But, the above questions might all be considered as parts of a larger inquiry, that being “How safe a world should we create and leave to future generations?” (sustainability perspective). By asking questions in an integrative way, DRR and CCA become two parts of one larger issue with clear linkages between them. In order to understand DRR and CCA more holistically the subject under consideration needs to be broadened so that it is inclusive of both—that is, that they are not viewed separately but as two aspects of one issue (Pielke 2004).

How safe a world we should strive for encompasses more than climate change and disaster management—other issues such as species extinction, social justice and toxic chemicals intrude. And, once considered, more linkages emerge. This is a reflection of what has been called the 1st law of ecology—that “everything is connected to everything else” (Commoner 1971).

Resolutions to these questions are embedded within the social fabric, and lead us towards examining the institutional and political possibilities of integrating climate change and disaster management.

3.3 Management strategies

The traditional problem of adapting to natural hazards within a stable climate is fairly well-defined. Well-defined problems are characterized by rational decision-making and formal reasoning, sufficient information to produce well recognized solutions and consensus (Runco and Pritzker 1999). Strategies developed to address natural disaster adaptation include building codes, standards, land use planning, insurance, emergency management organizations, professions such as meteorology and engineering, and institutions that provide warnings of impending hazardous events. Though we do not always adapt well to risks from natural hazards, these strategies can be very effective when implemented.

By contrast the problem of adapting to a hazardous environment within the context of climate change is much more ill-defined. Ill-defined problems are characterized by varying definitions of the problem, a lack of understanding, a lack of consensus, a need for new information, requirements for creating problem solving, and the use of postformal reasoning including problem finding, dialectical reasoning and reflective judgment (Runco and Pritzker 1999). In an uncertain future the traditional adaptive strategies listed above become more challenging to implement—for example, how should a community plan for the hundred-year flood when the magnitude of such an event may change greatly in coming decades and uncertainty is high?

We suggest that there are four issues, in particular, that need to be considered when selecting and developing management strategies:

  1. (1).

    How should one priorize use of the precautionary principle or risk management? (Note that the authors do not consider them to be necessarily mutually exclusive).

  2. (2).

    To what extent should management strategies be proactive as opposed to being reactive?

  3. (3).

    To what extent should strategies be prescriptive, institutionalized and rigid, (or the opposite)?

  4. (4).

    How should the institutions we use and create, reflect the above?

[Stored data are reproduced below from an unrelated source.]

/-- R81: a frame that ends without a record change, an entry or an acknowledgement of its own. -/
def State.dropAtHead (s : State) (n : Nat) (fl : Flight) (o : FrameOutcome) : State :=
  let m := fl.frame.meter
  let s := s.discardEffects n fl
  let s := match o with
    | .authFail => ((s.count Reg.LADL_AUTH_FAIL_CNT_CNT).irq Reg.LADL_IRQ_AUTH_FAIL).secEvent m false
    | .replayReject => ((s.count Reg.LADL_REPLAY_REJECT_CNT_CNT).irq Reg.LADL_IRQ_REPLAY_REJECT).secEvent m true
    | _ => (s.count Reg.LADL_NO_KEY_CNT_CNT).irq Reg.LADL_IRQ_NO_KEY
  ((s.batchOutcome fl.frame.batch o).freeReplay n).endFlight n fl

/-! ## Tokens -/

/-- R194: the fields of a decrypted token. -/
structure Token where
  cls : Nat
  ident : Nat
  amount : Nat
  checkOk : Bool
  deriving DecidableEq, Repr

/-- R194: the fields of 20 decimal digits. -/
def tokenOf (d : List Nat) : Token :=
  let num (a n : Nat) := ((d.drop a).take n).foldl (fun x y => x * 10 + y) 0
  let check := crc32c ((d.take 15).map (fun x => BitVec.ofNat 8 (0x30 + x))) % 100000
  { cls := num 0 1, ident := num 1 8, amount := num 9 6, checkOk := check == num 15 5 }

/-- R195: a token as Cleaver decrypts it: none where the meter has no token key, or where the entry holds other than 20
digits. -/
def State.decryptToken (s : State) (m : Nat) (digits : Bytes) : Option Token :=
  (s.tokenKey m (unitOf (s.laneOf m))).map (fun key =>
    let d := digits.map (fun b => b.toNat - 0x30)
    if digits.length = 20 ∧ digits.all (fun b => decide (0x30 ≤ b.toNat) && decide (b.toNat ≤ 0x39)) then
      tokenOf (ff1Dec key (beBytes 8 (s.recF m 0 8)) d)
    else { cls := 0, ident := 0, amount := 0, checkOk := false })

/-- R141, R148: does an insertion into the ledger need a locked bucket: its own, or the directory bucket of the meter whose token it evicts? -/
def State.ledgerLocked (s : State) (id tok : Nat) : Bool :=
  s.locked? 2 (s.tokenBucket id tok) || (match s.evictedId (s.tokenBucket id tok) with
    | some old => s.locked? 0 (s.idBucket 0 old)
    | none => false)

/-- R148: is a bucket that a token needs locked? The commit pipeline then waits. -/
def State.tokenLocked (s : State) (m : Nat) (digits : Bytes) : Bool :=
  match s.decryptToken m digits with
  | some t => s.ledgerLocked (s.recF m 0 8) t.ident
  | none => false

/-- R148: does a frame carry a token whose ledger bucket is locked? -/
def State.frameTokenLocked (s : State) (fl : Flight) : Bool :=
  fl.frame.fmt == 1 && leAt fl.frame.raw 1 1 == 4 &&
    s.tokenLocked fl.frame.meter (slice (slice fl.plain fl.ptOff fl.ptLen) 4 20)

/-- R196: the checks of a token, in order; 0 when all are met. -/
def State.tokenResult (s : State) (m : Nat) (t : Option Token) : Nat :=
  match t with
  | none => 2
  | some t =>
    let id := s.recF m 0 8
    let prepay := bitAt (s.recF m 0x100 4) 7 == 1
    let latched := bitsOf (s.recF m 0x380 4) 11 8
    if !t.checkOk then 1
    else if s.header 2 (s.tokenBucket id t.ident) 54 54 = 1 then 3
    else if 2 < t.cls ∨ (t.cls ≤ 1 ∧ !prepay) then 4
    else if t.ident ≤ s.recF m 0x118 4 then 5
    else if s.ledgerHas id t.ident then 6
    else if t.cls ≠ 2 ∧ (List.range 4).any (fun c => bitAt latched c == 1 && bitAt (s.tamperCfg c) 1 == 1) then 7
    else 0

/-- R194: the effect of an accepted token. -/
def State.tokenEffect (s : State) (m order : Nat) (t : Token) : State :=
  match t.cls with
  | 0 => s.setCredit m order (min (2 ^ 63 - 1) (s.credit m + t.amount * 100000))
  | 1 => s.setCredit m order 0
  | _ =>
    let mask := t.amount % 16
    let was := s.recF m 0x380 4
    let w := was - (was &&& (mask + mask * 256))
    let w := if bitAt mask 1 = 1 then withBits w 12 12 0 else w
    let s := s.setRec m 0x380 4 w
    let r := classMask (classesOf (mask &&& was) (fun c => bitAt (s.tamperCfg c) 0 == 1))
    if r = 0 then s else s.billReport 5 0 m order [BitVec.ofNat 8 r]

/-- R195–R196: the sources of a token, as the report codes them (log entry 23): 0 METER, 1 PANEL, 2 SOFTWARE. -/
def tokenReport (t : Option Token) (src : Nat) : Bytes :=
  let t := t.getD { cls := 0, ident := 0, amount := 0, checkOk := false }
  leBytes 4 t.ident ++ leBytes 4 t.cls ++ leBytes 4 t.amount ++ leBytes 4 src

/-- R349: the body of a TOKEN entry. -/
def tokenBody (t : Option Token) (r src : Nat) : Bytes :=
  let t := t.getD { cls := 0, ident := 0, amount := 0, checkOk := false }
  leBytes 1 r ++ leBytes 1 t.cls ++ leBytes 4 t.ident ++ leBytes 4 t.amount ++ leBytes 1 src

/-- R196, R201: the result of a token is counted, shown in LAST_TOKEN and reported. -/
def State.tokenTold (s : State) (m order r src : Nat) (t : Option Token) : State :=
  let s := if r = 0 then s.count Reg.BILL_TOKEN_OK_CNT_CNT
    else (s.count Reg.BILL_TOKEN_REFUSED_CNT_CNT).irq Reg.BILL_IRQ_TOKEN_REFUSED
  let s := (s.setF Reg.BILL_LAST_TOKEN_METER m).setF Reg.BILL_LAST_TOKEN_RESULT r
  s.billReport 1 r m order (tokenReport t src)

/-- R196: a token at the head: the checks, its effect with the ledger entry, the counters and the report; the answer is the
body of its journal entry. -/
def State.applyToken (s : State) (m order src : Nat) (digits : Bytes) : State × Bytes :=
  let id := s.recF m 0 8
  let t := s.decryptToken m digits
  let s := match t with
    | some t => s.readBucket 2 (s.tokenBucket id t.ident)
    | none => s
  let r := s.tokenResult m t
  let s := match t with
    | some t =>
      if r = 0 then ((s.touch m).tokenEffect m order t).ledgerInsert id t.ident t.cls t.amount order else s
    | none => s
  let s := s.tokenTold m order r src t
  (if src = 1 && s.panel.waiting then s.panelResult m r else s, tokenBody t r src)

/-! ## Committed effects -/

/-- R190: the READ_TIME that a frame's effects write, the last one where there are several. -/
def readTimeOf (es : List Effect) : Option Nat :=
  (es.filter (fun e => e.kind == 1 && e.off == 0x104)).getLast?.map (·.w1)

/-- R190: do a frame's effects write a READ_TIME before a second? -/
def readsBefore (es : List Effect) (start : Nat) : Bool := es.any (fun e => e.kind == 1 && e.off == 0x104 && decide (e.w1 < start))

/-- R118: a report item goes to the lane event queue, or is dropped and counted. -/
def State.laneEvent (s : State) (m order code data : Nat) : State :=
  let item := leBytes 4 m ++ leBytes 4 order ++ leBytes 2 (order / 2 ^ 32) ++ leBytes 2 code ++ leBytes 4 data
  if s.hasCredit 0x90 then s.enq 0x90 { body := .bytes item }
  else (s.count Reg.SIEV_EVT_DROP_CNT_CNT).irq Reg.SIEV_IRQ_EVT_DROP

/-- R103, R118, R153, R181, R182, R190, R197: one effect of a committed frame. -/
def State.commitEffect (s : State) (m order : Nat) (late : Bool) (time : Option Nat) (e : Effect) : State :=
  match e.kind with
  | 2 =>
    let s := s.applyEffect (recordAddr m) { e with off := redirect late e.off }
    s.debit m order e.off (e.w1 + e.w2 * 2 ^ 32)
  | 4 =>
    let v := if e.sub = 2 then e.w2 else e.w2 + e.w3 * 2 ^ 32
    let s := s.balPost m e.w1 e.sub v
    if e.sub = 2 then s else s.demPost m e.w1 v (e.sub == 1)
  | 5 =>
    let s := s.laneEvent m order e.w1 e.w2
    if 0xF000 ≤ e.w1 ∧ e.w1 ≤ 0xF0FF then s.billEvent m order e.w1 e.w2 time else s
  | _ => s.applyEffect (recordAddr m) e

/-- R108, R190: the effects of a committed frame, in program order. -/
def State.commitEffects (s : State) (m order : Nat) (es : List Effect) : State :=
  let time := readTimeOf es
  let late := s.flag Reg.BILL_CTRL_ENABLE && readsBefore es (s.getF Reg.BILL_PERIOD_START_SEC)
  let s := if late then (s.setRec m 0x1E4 4 (s.recF m 0x1E4 4 ||| 1)).count Reg.BILL_LATE_CNT_CNT else s
  es.foldl (fun t e => t.commitEffect m order late time e) s

/-! ## Last-acknowledgement state and routes -/

/-- R83: the sequence of the last closed group. -/
def State.groupSeq (s : State) : Nat := s.get2 Reg.LADL_GROUP_SEQ_LO_SEQ Reg.LADL_GROUP_SEQ_HI_SEQ

/-- R77: the counter check of a frame against its record: 0 NEW, 1 REPEAT, 2 STALE. -/
def State.counterCheck (s : State) (f : Frame) : Nat :=
  let la := s.recF f.meter 0x078 8
  let la := if f.fmt = 0 then la % 2 ^ 32 else la
  if bitAt (s.recF f.meter 0x088 8) 62 = 1 ∨ la < f.ivc then 0
  else if la = f.ivc ∧ s.recF f.meter 0x080 8 = f.digest then 1
  else 2

/-- R77, R132: the last-acknowledgement state of a committed frame. -/
def State.setLastAck (s : State) (f : Frame) (order : Nat) (quar : Bool) : State :=
  let m := f.meter
  let g := (s.groupSeq + 1) % 2 ^ 48 + (if quar then 2 ^ 48 else 0)
  (((s.setRec m 0x078 8 f.ivc).setRec m 0x080 8 f.digest).setRec m 0x088 8 g).setRec m 0x090 6 order
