-- ==== Sys2Proof/Machine/Plc.lean ====
section
/-! DEFINITION. The power-line ports (R233–R261): reception and link acknowledgement, contention and transmission, beacons, joins, tone maps, the node states of TRACK, what the chip sends to meters, calibration and fencing. -/

namespace Sys2Proof.Machine

/-! ## Durations -/

/-- R236: the bits that a payload symbol carries in a segment. -/
def State.symbolBits (s : State) (k : Nat) (set : Bytes) (robust : Bool) (seg : Nat) : Nat := (s.carrierBits k set robust seg).sum

/-- The largest NSYM that an FCH can state. -/
def nsymMax : Nat := 4095

/-- R240: `PERIOD` of an FCH: TB4's period rounded to the µs. -/
def State.cycleUs (s : State) : Nat := (s.tb4Period + 500) / 1000 % 65536

/-- R219: the phase of TB4 at an instant of TB1 (ns), in 1/65,536 of a cycle; it holds at its end while an edge is late. -/
def State.tb4PhaseAt (s : State) (t : Nat) : Nat := min 65535 ((t - s.time.tb4At) * 65536 / s.tb4Period)

/-- R219: the phase of TB4 now. -/
def State.tb4Phase (s : State) : Nat := s.tb4PhaseAt s.tb1

/-- R240: the cycle phase, in 1/256, at the first payload sample of a frame that starts now. -/
def State.plcPh0 (s : State) (k : Nat) : Nat :=
  let p := s.tb4Period
  (s.tb1 + s.plcHead k - s.time.tb4At) % p * 65536 / p / 256

/-- How a frame goes out: its tone map set, robust or not, its generation, its cycle phase and its symbols. -/
structure PlcPlan where
  set : Bytes
  robust : Bool
  gen : Nat
  ph0 : Nat
  nsym : Nat
  deriving DecidableEq, Repr

/-- R236, R237, R242, R248: the plan of a frame with `n` payload bytes that starts now. Beacons use the default map in robust mode; the third
attempt and those after it are robust; so is a frame that touches a segment with FORCE_ROBUST. -/
def State.plcPlan (s : State) (k : Nat) (t : PortTx) (n : Nat) : PlcPlan :=
  let (set, gen) := match s.portNode k t.dst with
    | some nd => if t.mtype = 0x30 then ([], 0) else (nd.tx, nd.txGen)
    | none => ([], 0)
  let ph0 := s.plcPh0 k
  let seg := segmentOf ph0 s.cycleUs
  let count (r : Bool) : Nat := plcSymbols (fun i => s.symbolBits k set r (seg i)) nsymMax 0 (codedBits n r)
  let robust := t.mtype == 0x30 || decide (2 ≤ t.attempts) ||
    (!set.isEmpty && (List.range (count false)).any (fun i => bitAt (leAt (segMap set (seg i)) 0 1) 7 == 1))
  ⟨set, robust, gen, ph0, count robust⟩

/-! ## Frames on the wire -/

/-- R245: a MAC frame. -/
def plcMac (mtype flags : Nat) (body : Bytes) : Bytes :=
  let b := [BitVec.ofNat 8 mtype, BitVec.ofNat 8 flags] ++ beBytes 2 body.length ++ body
  b ++ beBytes 4 (crc32c b)

/-- R239: a frame control header. -/
def State.plcFch (s : State) (k ftype robust ackReq gen nsym ph0 dst seq : Nat) : Bytes :=
  let v := ftype + robust * 2 ^ 2 + ackReq * 2 ^ 3 + gen * 2 ^ 4 + nsym * 2 ^ 8 + ph0 * 2 ^ 20 + s.cycleUs * 2 ^ 28 + dst * 2 ^ 44 +
    seq % 256 * 2 ^ 76 + s.getF (Reg.PLC_CTRL_NETID k) * 2 ^ 84
  leBytes 11 v ++ [BitVec.ofNat 8 (crc8 v 88)]

/-- R247: from the end of a DATA frame with ACK_REQ to the end of its ACK, in ns. -/
def State.plcAckEnd (s : State) (k : Nat) : Nat := 700000 + s.plcHead k

/-- R258: corrections that have been measured take effect at a frame boundary. -/
def State.takeCal (s : State) (k : Nat) : State :=
  let p := s.port k
  match p.calEnd, p.calNew with
  | none, some c => s.setPort k { p with cal := c, calNew := none }
  | _, _ => s

/-- R233: does the line driver run: from 20 µs before the first sample of a frame or of a SYNCP symbol to 20 µs after the last? -/
def State.driverOn (s : State) (k : Nat) : Bool :=
  let p := s.port k
  (decide (p.txStart < p.txEnd) && decide (p.txStart ≤ s.tb1 + 20000) && decide (s.tb1 < p.txEnd + 20000)) ||
    (match p.sync with
    | some t => decide (t ≤ s.tb1 + 20000) && decide (s.tb1 < t + 340000)
    | none => false)

/-- R261: does the port transmit, a frame or a SYNCP symbol? -/
def State.plcSending (s : State) (k : Nat) : Bool :=
  let p := s.port k
  (decide (p.txStart ≤ s.tb1) && decide (s.tb1 < p.txEnd)) ||
    (match p.sync with
    | some t => decide (t ≤ s.tb1) && decide (s.tb1 < t + 320000)
    | none => false)

/-- R233: the level of PLCn_TXEN. -/
def State.plcTxen (s : State) (k : Nat) : Bool := s.driverOn k != s.flag (Reg.PLC_PHY_CFG_TXEN_POL k)
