/-- R320, R325: the LANs on which this twin sends a frame of stream 0: bit 0 A, bit 1 B. -/
def State.streamLans (s : State) (n : Nat) : Nat :=
  match s.getF Reg.TWIN_STAT_ROLE with
  | 4 => if !s.flag Reg.TWIN_STAT_PAIRED then 3 else s.pairLan n
  | 3 => s.pairLan n
  | 6 => 1
  | _ => 0

/-- R319, R320: a frame of stream 0 takes its index and goes out with it as its PRP sequence. A standby that is too late does not send it. -/
def State.streamZero (s : State) (b : Bytes) : State :=
  let n := s.outIndex 0
  let late : Bool := s.twin.theirs.any (fun d => d.stream == 0 && d.index == n
    && decide (d.at_ + s.getF Reg.TWIN_OUT_CFG_MAX_LAG_MS * 1000000 < s.tb1))
  let t := s.output 0 b
  if s.getF Reg.TWIN_STAT_ROLE == 3 && late then t.count Reg.TWIN_LAG_DROP_CNT_CNT else t.paSend b (s.streamLans n) n

/-- R283, R300, R319, R320: the CPU port sends a frame of the software transmit queue; software may write one with the command. -/
def execEthSwTx (sub : Option Submission) (s : State) : Host.Outcome State Fault Refusal :=
  let s := match sub with
    | some x => s.onWrite x.req 0x28 0x0A0 fun s => if s.hasCredit 0x142 then s.enq 0x142 { body := .bytes x.item, poison := x.poison } else s
    | none => s
  if !s.domOn .port ∨ !s.flag Reg.ETH_CTRL_ENABLE then .next s
  else match (s.queue 0x142).items.head?, s.deq 0x142 with
    | some { body := .bytes b, poison := bad }, some (_, t) =>
      if bad ≠ 0 then .next t
      else if t.flag Reg.TWIN_CTRL_ENABLE ∧ slice b 6 6 = t.macOf Reg.TWIN_TWIN_MAC_HI_MAC Reg.TWIN_TWIN_MAC_LO_MAC then .next (t.streamZero b)
      else .next (t.switchOut 3 b)
    | _, _ => .next s

/-! ## PRP -/

/-- R290: the entry of a source node. -/
def State.prpNode (s : State) (mac : Nat) : Option PrpNode := sget none s.uplink.nodes mac

/-- R290: set or remove the entry of a source node. -/
def State.setPrpNode (s : State) (mac : Nat) (x : Option PrpNode) : State :=
  let l := sput none s.uplink.nodes mac x
  { s with uplink := { s.uplink with nodes := l } }.setF Reg.PRP_NODES_CNT l.length

/-- R290: is a frame accepted? -/
def State.prpAccept (s : State) (mac q : Nat) : Bool × State :=
  let fresh : Option PrpNode := some ⟨q, 1, s.tb1⟩
  match s.prpNode mac with
  | none => if 1024 ≤ s.uplink.nodes.length then (true, s.irq Reg.PRP_IRQ_NODE_FULL) else (true, s.setPrpNode mac fresh)
  | some x =>
    let d := (x.high + 65536 - q) % 65536
    let up := (q + 65536 - x.high) % 65536
    if x.heardAt + s.getF Reg.PRP_FORGET_ENTRY_MS * 1000000 ≤ s.tb1 then (true, s.setPrpNode mac fresh)
    else if d < 256 ∧ bitAt x.seen d = 1 then (false, (s.setPrpNode mac (some { x with heardAt := s.tb1 })).count Reg.PRP_DUP_CNT_CNT)
    else if d < 256 then (true, s.setPrpNode mac (some { x with seen := x.seen + 2 ^ d, heardAt := s.tb1 }))
    else if 1 ≤ up ∧ up ≤ 32767 then (true, s.setPrpNode mac (some ⟨q, (x.seen * 2 ^ min up 256 + 1) % 2 ^ 256, s.tb1⟩))
    else (true, (s.setPrpNode mac fresh).count Reg.PRP_OUT_WIN_CNT_CNT)
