/-- R211–R229, R425: the actions of the PWR, RTC and TIME pages. -/
def State.timeAct (s : State) (req : Req) (p off d : Nat) : State :=
  let w := BitVec.ofNat 32 d
  if p = 0x02 ∧ off = 0x100 then s.after' (execModeReq req w)
  else if p = 0x04 then
    if off = 0x10C then
      let s := if bitAt d 31 = 1 then s.after' (execRtcSet req) else s
      if bitAt d 30 = 1 then s.after' (execRtcSyncTb0 req) else s
    else if off = 0x124 ∨ off = 0x12C then s.after' (execAlarmWrite req (.rtc (Fin.ofNat 2 ((off - 0x124) / 8))) w)
    else if off = 0x134 then s.after' (execRtcChgWrite req w)
    else s
  else if p = 0x05 then
    if off = 0x010 ∧ bitsOf d 5 4 ≠ 0 then s.after' (execTb0StateSet req (BitVec.ofNat 2 (bitsOf d 5 4)))
    else if off = 0x12C ∧ bitAt d 0 = 1 then s.after' (execTb0Step req)
    else if off = 0x144 ∨ off = 0x154 ∨ off = 0x164 ∨ off = 0x174 then s.after' (execAlarmWrite req (.time (Fin.ofNat 4 ((off - 0x144) / 16))) w)
    else if off = 0x184 ∧ bitAt d 31 = 1 then s.after' (execTb3Load req)
    else s
  else s

/-- R449–R457: `LCS.CMD` with GO: the command that OP names. -/
def State.lcsAct (s : State) (req : Req) (d : Nat) : State :=
  match d % 8 with
  | 1 => s.after' (execLcsDebugOpen req)
  | 2 => s.after' (execLcsDeploy req)
  | 3 => s.after' (execLcsRetire req)
  | 4 => s.after' (execLcsKillDebug req)
  | 5 => s.after' (execLcsProvision req)
  | 6 => s.after' (execLcsDebugClose req)
  | n => s.lcsCommand req n fun s => s

/-- R390–R421, R449–R457, R466–R493: the actions of the EVR, LCS, KEY, CIPH, TAMP and UPD pages. -/
def State.trustAct (s : State) (req : Req) (p off d : Nat) : State :=
  let w := BitVec.ofNat 32 d
  let b31 := bitAt d 31 == 1
  if p = 0x06 then
    if off = 0x010 then
      let s := if bitAt d 1 = 1 then s.after' (execEvrClear req) else s
      let id := s.getF Reg.EVR_NOR_ID_JEDEC
      if bitAt d 2 = 1 then s.after' (execEvrNorRetry req (if id = 0 then none else some (BitVec.ofNat 24 id))) else s
    else if off = 0x118 ∧ b31 then s.after' (execEvrRead req)
    else if off = 0x12C ∧ b31 then s.after' (execEvrSwCode req w)
    else s
  else if p = 0x07 then
    if off = 0x100 ∧ b31 then s.lcsAct req d
    else if off = 0x108 ∧ bitAt d 0 = 1 then s.after' (execLcsChalReq req)
    else s
  else if p = 0x08 then
    if off = 0x010 ∧ bitAt d 1 = 1 then s.after' (execKeyZeroise req)
    else if off = 0x10C ∧ b31 then s.keyWrite req d
    else s
  else if p = 0x09 then (if off = 0x104 ∧ b31 then s.after' (execRewrapGo req (BitVec.ofNat 1 d)) else s)
  else if p = 0x0C then
    if off = 0x010 then
      let s := if bitAt d 1 = 1 then s.after' (execTampVkrClear req) else s
      if bitAt d 0 = 1 then s.after' (execTampArm req) else s
    else if off = 0x1F8 ∧ b31 then s.after' (execTampRelease req)
    else s
  else if p = 0x0D then
    if off = 0x010 then
      let s := if bitAt d 1 = 1 then s.after' (execUpdAbort req) else s
      if bitAt d 2 = 1 then s.after' (execUpdInstall req) else s
    else if off = 0x11C then s.after' (execUpdConfirm req w)
    else if off = 0x120 then s.after' (execUpdFallbackReq req w)
    else s
  else s

/-- R69, R115–R127, R136, R179, R195, R202: the actions of the path, the lanes and the engines. -/
def State.pathAct (s : State) (req : Req) (p off d : Nat) : State :=
  let w := BitVec.ofNat 32 d
  let b31 := bitAt d 31 == 1
  if p = 0x10 ∧ off = 0x10C ∧ b31 then s.after' (execOrderBaseLoad req w)
  else if p = 0x12 ∧ off = 0x124 then s.after' (execLanemapMoveRequest req (Fin.ofNat 32 (d % 32)))
  else if p = 0x12 ∧ off = 0x128 ∧ bitAt d 0 = 1 then s.after' (execLanemapInit req)
  else if p = 0x14 ∧ off = 0x13C then s.after' (execDirSuspectClr req w)
  else if p = 0x16 ∧ off = 0x13C ∧ b31 then s.after' (execTokGo req w)
  else if p = 0x17 ∧ off = 0x110 ∧ b31 then s.after' (execCalCheck req w)
  else if p = 0x17 ∧ off = 0x128 ∧ b31 then s.after' (execCalResolve req w)
  else if 0x40 ≤ p ∧ p ≤ 0x5F ∧ off = 0x100 ∧ b31 then s.after' (execLaneSeal req (Fin.ofNat 32 (p - 0x40)) w)
  else s

/-- R372, R375: the actions of a DMA channel; REQ is written only where it changes. -/
def State.dmaAct (s : State) (req : Req) (off d : Nat) : State :=
  let n := Fin.ofNat 16 ((off - 0x100) / 0x40)
  let o := (off - 0x100) % 0x40
  if off < 0x100 ∨ 0x500 ≤ off then s
  else if o = 0x00 then (if s.getF (Reg.DMA_CH_CFG_REQ n.val) = d % 8 then s else s.after' (execDmaCfgReqWrite req n (BitVec.ofNat 3 d)))
  else if o = 0x10 then (if bitAt d 16 = 1 then s.after' (execShadowArm req 0x20 n) else s)
  else if o = 0x1C then
    let s := if bitAt d 4 = 1 then s.after' (execDmaClear req n) else s
    let s := if bitAt d 0 = 1 then s.after' (execDmaStart req n) else s
    let s := if bitAt d 1 = 1 then s.after' (execDmaStop req n) else s
    let s := if bitAt d 2 = 1 then s.after' (execDmaResume req n) else s
    if bitAt d 3 = 1 then s.after' (execDmaAbort req n) else s
  else s

/-- R345: a boot read in the mode named; a written word meets no medium faults (log). -/
def State.bootAct (s : State) (req : Req) (d : Nat) : State :=
  match d % 4 with
  | 0 => s.after' (execBootReadCopy req false false)
  | 1 => s.after' (execBootReadCopyHash req false false)
  | 2 => s.after' (execBootReadCopyMerkle req false false)
  | _ => s.err 0x24 Err.valueRefused (accessInfo 0x24 req 0x140)

/-- R301: a management frame in the direction named. -/
def State.mdioAct (s : State) (req : Req) (d : Nat) : State :=
  let phy := BitVec.ofNat 5 (bitsOf d 25 21)
  let reg := BitVec.ofNat 5 (bitsOf d 20 16)
  match bitsOf d 29 28 with
  | 1 => s.after' (execMdioWrite req phy reg (BitVec.ofNat 16 d))
  | 2 => s.after' (execMdioRead req phy reg (BitVec.ofNat 16 d))
  | _ => s.refuseAt req Reg.ETH_MDIO_CMD_GO Err.valueRefused

/-- R263, R297, R301, R322–R327, R345: the actions of the media, uplink, twin and radio pages. The reply of a transceiver is free. -/
def State.fieldAct (s : State) (req : Req) (p off d : Nat) : State :=
  if p = 0x20 then s.dmaAct req off d
  else if p = 0x24 ∧ off = 0x140 ∧ bitAt d 31 = 1 then s.bootAct req d
  else if p = 0x28 ∧ off = 0x280 ∧ bitAt d 31 = 1 then s.mdioAct req d
  else if p = 0x2F ∧ off = 0x114 then s.after' (execPcieSqTailWrite req (BitVec.ofNat 32 d))
  else if p = 0x30 ∧ off = 0x010 then
    let s := if bitAt d 4 = 1 then s.after' (execTwinSwap req) else s
    let s := if bitAt d 5 = 1 then s.after' (execTwinDissolve req) else s
    match bitsOf d 9 8 with
    | 1 => s.after' (execTwinResolveKeep req)
    | 2 => s.after' (execTwinResolveStepDown req)
    | 3 => s.after' (execTwinResolveDrop req)
    | _ => s
  else if 0x35 ≤ p ∧ p ≤ 0x38 ∧ off = 0x268 then
    let (w, s) := s.drawWord
    s.after' (execRadSpiRaw req (Fin.ofNat 4 (p - 0x35)) (BitVec.ofNat 32 d) w)
  else s

/-- R29: the effects of a written word whose fields have rows of their own. -/
def State.ownAct (s : State) (req : Req) (p off d : Nat) : State :=
  let s := s.headAct req p off d
  if off < 0x100 ∧ off ≠ 0x010 then s
  else if p = 0x00 then s.sysAct req off d
  else if p = 0x02 ∨ p = 0x04 ∨ p = 0x05 then s.timeAct req p off d
  else if 0x06 ≤ p ∧ p ≤ 0x0D then s.trustAct req p off d
  else if p = 0x20 ∨ p = 0x24 ∨ p = 0x28 ∨ p = 0x2F ∨ p = 0x30 ∨ (0x35 ≤ p ∧ p ≤ 0x38) then s.fieldAct req p off d
  else s.pathAct req p off d

/-- R365: does a word of another requester than TRUSTED change the requester of a DMA channel? -/
def State.reqHit (s : State) (req : Req) (p off d : Nat) : Bool :=
  req != .trusted && p == 0x20 && decide (0x100 ≤ off) && decide (off < 0x500) && (off - 0x100) % 0x40 == 0 &&
    s.getF (Reg.DMA_CH_CFG_REQ ((off - 0x100) / 0x40)) != d % 8

/-- R221: a write to an alarm's registers on the edge on which an alarm fires: the alarm fires first. -/
def State.alarmsFirst (s : State) (p off : Nat) : State :=
  if p = 0x05 ∧ 0x140 ≤ off ∧ off < 0x180 then s.fireTimeDue else if p = 0x04 ∧ 0x120 ≤ off ∧ off < 0x130 then s.fireRtcDue else s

In a well-defined system, a risk management approach and being proactive makes good sense; cost-benefit analyses, even with the methodological problems they have, can be reasonably well calculated and discussed. In an ill-defined system, such as natural disasters within the context of climate change, the precautionary principle is much more attractive - and there are two contrasting arguments to be made with respect to being proactive. The first is that being reactive is rational when the future is highly uncertain. This is particularly true where the response to hazards can be quickly and easily adjusted (e.g. insurance rates) and system impacts are reversible. The second argument is that being proactive is rational. This makes sense when hazard management involves long term investment (such as with some kinds of infrastructure), when system impacts are not reversible and reflects the notion that uncertainty increases risk. It becomes even more attractive when there are co-benefits and/or strategies that are no-regret. The large inertia in the climate system and many affected systems (such as ecosystems) strengthens this argument. Any analysis should be made using a systems approach that takes into account the numerous and complex sets of cause and effect, as portrayed in Fig. 1.

Fig. 1
figure 1

“Modified Pressure and Release Model” of a Disaster (Etkin 2009)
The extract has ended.